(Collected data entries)
────────
/-- Settles O59, by the side, the links and the guard that the orders of R196 leave. -/
theorem sideRestarted : Obligations.SideRestarted := by
  intro x r s htake hk
  have hkind := Requests.requestKind_of_kind hk .sideRestart rfl
  have hexec : restartWaits s x = false →
      exec (.sideRestart x) s = .next (doSideRestart (takeRequest s x) x r) := fun h =>
    (if_neg (Bool.eq_false_iff.mp h)).trans (TableBanks.taken_of_canTake htake hkind _)
  refine ⟨fun hn => ?_, fun y w hn hw hnot => ?_, fun y hn hidle => ?_⟩
  · rw [hexec (restartWaits_of_unnamed htake hkind hn), doSideRestart, hn]
    exact congrArg _ (ExposureControl.respond_takeRequest _)
  · have hwaits := restartWaits_of_canTake htake hkind hn
    exact if_pos (hwaits.trans (handlingCell_of_line hw hnot))
  · have hstart : doSideRestart (takeRequest s x) x r = respond (restartSide (takeRequest s x) y) x .done := by
      rw [doSideRestart, hn]
    refine ⟨_, hexec ((restartWaits_of_canTake htake hkind hn).trans (handlingCell_of_idle hidle)), ?_⟩
    rw [hstart]
    obtain ⟨groups, guard, hrestarted⟩ := restartSide_side (takeRequest s x) y
    obtain ⟨hfull, hwarn⟩ := restartSide_guard (takeRequest s x) y
    obtain ⟨recv, gathering, waiting, hbase, hnumber, hgood⟩ :=
      abandonFrame_side (abortOperation (takeRequest s x) y) y
    rw [abortOperation_side, Requests.takeRequest_side] at hbase hnumber hgood
    rw [hrestarted] at hfull
    rw [restarted_eq, hbase] at hrestarted
    obtain ⟨slots, ra, rb, hlink⟩ := respond_restartSide_link (takeRequest s x) x y y .done
    obtain ⟨slots', requests, hlink'⟩ := abortOperation_takeRequest_link s x y y
    have hwaiting : waiting = ((abandonFrame (abortOperation (takeRequest s x) y) y).side y).pipe.waiting := by
      rw [hbase]
    have haborted : (abortOperation (takeRequest s x) y).side y = withoutOperation (s.side y) := by
      rw [abortOperation_side, Requests.takeRequest_side]
    intro d e
    have he : e = _ := (onLink_side _ _ _ _).trans hrestarted
    clear_value e
    subst he
    refine ⟨rfl, rfl, hnumber, rfl, rfl, rfl, rfl, rfl, rfl, rfl, fun p hp => List.eq_of_mem_replicate hp,
      List.length_replicate.trans (congrArg List.length hgood), rfl, rfl, rfl, rfl, rfl, rfl, rfl, rfl, rfl, rfl, rfl,
      rfl, rfl, fun u hu => ?_, rfl, rfl, rfl, rfl, rfl, rfl, rfl, rfl, rfl, rfl, rfl, fun hactive => ⟨?_, ?_, ?_⟩,
      fun i hactive => ⟨?_, ?_, ?_⟩, fun hr => ?_, fun hr hw hl => ?_, fun hl hr => ?_, rfl, rfl, rfl, rfl, rfl, rfl,
      rfl, rfl, rfl, hfull.1, hfull.2, fun op hop hapart => ?_, ?_, ?_, ?_, ?_, ?_, fun z hz => ?_⟩
    · obtain ⟨v, -, rfl⟩ := Option.map_eq_some_iff.mp hu
      rfl
    · exact restartIndex_none hactive
    · refine (findings_none ?_ _).1
      exact hactive
    · refine (findings_none ?_ _).2
      exact hactive
    · refine (restartIndex_some hactive).trans (congrArg some ((initialIndex_eq _ _).trans ?_))
      show (if _ then (s.side y).exposure.limits.elim 0 Prod.fst else _) = _
      cases (s.side y).exposure.limits <;> rfl
    · refine (Taking.findFailed_found (i := i) ?_ [705]).trans (congrArg (_ || ·) (Bool.or_false _))
      exact hactive
    · refine Taking.findFailed_parity (i := i) ?_ [705]
      exact hactive
    · have hkept : abandonFrame (abortOperation (takeRequest s x) y) y = abortOperation (takeRequest s x) y :=
        if_neg (by rw [haborted]; exact hr)
      exact hwaiting.trans (by rw [hkept, haborted]; rfl)
    · have hbusy := abandonFrame_busy (s := abortOperation (takeRequest s x) y) (y := y) (by rw [haborted]; exact hr)
        (by rw [haborted]; exact hw) (by rw [hlink']; exact hl)
      rw [haborted, hlink'] at hbusy
      obtain ⟨hfit, hstop⟩ := hbusy
      refine ⟨fun hroom => ?_, fun hroom => ?_⟩
      · obtain ⟨hnone, hbuffer⟩ := hfit hroom
        exact ⟨hwaiting.trans hnone, by rw [hlink]; exact hbuffer⟩
      · obtain ⟨hsome, hbuffer⟩ := hstop hroom
        exact ⟨hwaiting.trans hsome, by rw [hlink]; exact hbuffer⟩
    · have hframes := abandonFrame_frames (s := abortOperation (takeRequest s x) y) (y := y)
        (by rw [haborted]; exact hr) (by rw [hlink']; exact hl)
      rw [hlink]
      refine hframes.trans ?_
      rw [hlink']
      rfl
    · exact respond_restartSide_responses .done hop (link_ne_of_canTake htake hop) hapart
    · rw [respond, onLink_link_same]
      exact List.getLast?_concat
    · rw [respond, onLink_link_same]
      refine (restartSide_requests _ _ _).trans ?_
      rw [takeRequest, onLink_link_same]
    · rw [respond, onLink_timeBase, restartSide_timeBase, takeRequest, onLink_timeBase]
    · rw [respond, onLink_notice, restartSide_notice, takeRequest, onLink_notice]
    · rw [respond, onLink_warn, hwarn, takeRequest, onLink_warn]
    · rw [respond, onLink_side, restartSide_side_other hz, Requests.takeRequest_side]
────────
> _THE PROBLEM_
Extract every record. Keep wording exact.

> _SOLVED PROBLEM_
/-- Settles O59, by the side, the links and the guard that the orders of R196 leave. -/
theorem sideRestarted : Obligations.SideRestarted := by
  intro x r s htake hk
  have hkind := Requests.requestKind_of_kind hk .sideRestart rfl
  have hexec : restartWaits s x = false →
      exec (.sideRestart x) s = .next (doSideRestart (takeRequest s x) x r) := fun h =>
    (if_neg (Bool.eq_false_iff.mp h)).trans (TableBanks.taken_of_canTake htake hkind _)
  refine ⟨fun hn => ?_, fun y w hn hw hnot => ?_, fun y hn hidle => ?_⟩
  · rw [hexec (restartWaits_of_unnamed htake hkind hn), doSideRestart, hn]
    exact congrArg _ (ExposureControl.respond_takeRequest _)
  · have hwaits := restartWaits_of_canTake htake hkind hn
    exact if_pos (hwaits.trans (handlingCell_of_line hw hnot))
  · have hstart : doSideRestart (takeRequest s x) x r = respond (restartSide (takeRequest s x) y) x .done := by
      rw [doSideRestart, hn]
    refine ⟨_, hexec ((restartWaits_of_canTake htake hkind hn).trans (handlingCell_of_idle hidle)), ?_⟩
    rw [hstart]
    obtain ⟨groups, guard, hrestarted⟩ := restartSide_side (takeRequest s x) y
    obtain ⟨hfull, hwarn⟩ := restartSide_guard (takeRequest s x) y
    obtain ⟨recv, gathering, waiting, hbase, hnumber, hgood⟩ :=
      abandonFrame_side (abortOperation (takeRequest s x) y) y
    rw [abortOperation_side, Requests.takeRequest_side] at hbase hnumber hgood
    rw [hrestarted] at hfull
    rw [restarted_eq, hbase] at hrestarted
    obtain ⟨slots, ra, rb, hlink⟩ := respond_restartSide_link (takeRequest s x) x y y .done
    obtain ⟨slots', requests, hlink'⟩ := abortOperation_takeRequest_link s x y y
    have hwaiting : waiting = ((abandonFrame (abortOperation (takeRequest s x) y) y).side y).pipe.waiting := by
      rw [hbase]
    have haborted : (abortOperation (takeRequest s x) y).side y = withoutOperation (s.side y) := by
      rw [abortOperation_side, Requests.takeRequest_side]
    intro d e
    have he : e = _ := (onLink_side _ _ _ _).trans hrestarted
    clear_value e
    subst he
    refine ⟨rfl, rfl, hnumber, rfl, rfl, rfl, rfl, rfl, rfl, rfl, fun p hp => List.eq_of_mem_replicate hp,
      List.length_replicate.trans (congrArg List.length hgood), rfl, rfl, rfl, rfl, rfl, rfl, rfl, rfl, rfl, rfl, rfl,
      rfl, rfl, fun u hu => ?_, rfl, rfl, rfl, rfl, rfl, rfl, rfl, rfl, rfl, rfl, rfl, fun hactive => ⟨?_, ?_, ?_⟩,
      fun i hactive => ⟨?_, ?_, ?_⟩, fun hr => ?_, fun hr hw hl => ?_, fun hl hr => ?_, rfl, rfl, rfl, rfl, rfl, rfl,
      rfl, rfl, rfl, hfull.1, hfull.2, fun op hop hapart => ?_, ?_, ?_, ?_, ?_, ?_, fun z hz => ?_⟩
    · obtain ⟨v, -, rfl⟩ := Option.map_eq_some_iff.mp hu
      rfl
    · exact restartIndex_none hactive
    · refine (findings_none ?_ _).1
      exact hactive
    · refine (findings_none ?_ _).2
      exact hactive
    · refine (restartIndex_some hactive).trans (congrArg some ((initialIndex_eq _ _).trans ?_))
      show (if _ then (s.side y).exposure.limits.elim 0 Prod.fst else _) = _
      cases (s.side y).exposure.limits <;> rfl
    · refine (Taking.findFailed_found (i := i) ?_ [705]).trans (congrArg (_ || ·) (Bool.or_false _))
      exact hactive
    · refine Taking.findFailed_parity (i := i) ?_ [705]
      exact hactive
    · have hkept : abandonFrame (abortOperation (takeRequest s x) y) y = abortOperation (takeRequest s x) y :=
        if_neg (by rw [haborted]; exact hr)
      exact hwaiting.trans (by rw [hkept, haborted]; rfl)
    · have hbusy := abandonFrame_busy (s := abortOperation (takeRequest s x) y) (y := y) (by rw [haborted]; exact hr)
        (by rw [haborted]; exact hw) (by rw [hlink']; exact hl)
      rw [haborted, hlink'] at hbusy
      obtain ⟨hfit, hstop⟩ := hbusy
      refine ⟨fun hroom => ?_, fun hroom => ?_⟩
      · obtain ⟨hnone, hbuffer⟩ := hfit hroom
        exact ⟨hwaiting.trans hnone, by rw [hlink]; exact hbuffer⟩
      · obtain ⟨hsome, hbuffer⟩ := hstop hroom
        exact ⟨hwaiting.trans hsome, by rw [hlink]; exact hbuffer⟩
    · have hframes := abandonFrame_frames (s := abortOperation (takeRequest s x) y) (y := y)
        (by rw [haborted]; exact hr) (by rw [hlink']; exact hl)
      rw [hlink]
      refine hframes.trans ?_
      rw [hlink']
      rfl
    · exact respond_restartSide_responses .done hop (link_ne_of_canTake htake hop) hapart
    · rw [respond, onLink_link_same]
      exact List.getLast?_concat
    · rw [respond, onLink_link_same]
      refine (restartSide_requests _ _ _).trans ?_
      rw [takeRequest, onLink_link_same]
    · rw [respond, onLink_timeBase, restartSide_timeBase, takeRequest, onLink_timeBase]
    · rw [respond, onLink_notice, restartSide_notice, takeRequest, onLink_notice]
    · rw [respond, onLink_warn, hwarn, takeRequest, onLink_warn]
    · rw [respond, onLink_side, restartSide_side_other hz, Requests.takeRequest_side]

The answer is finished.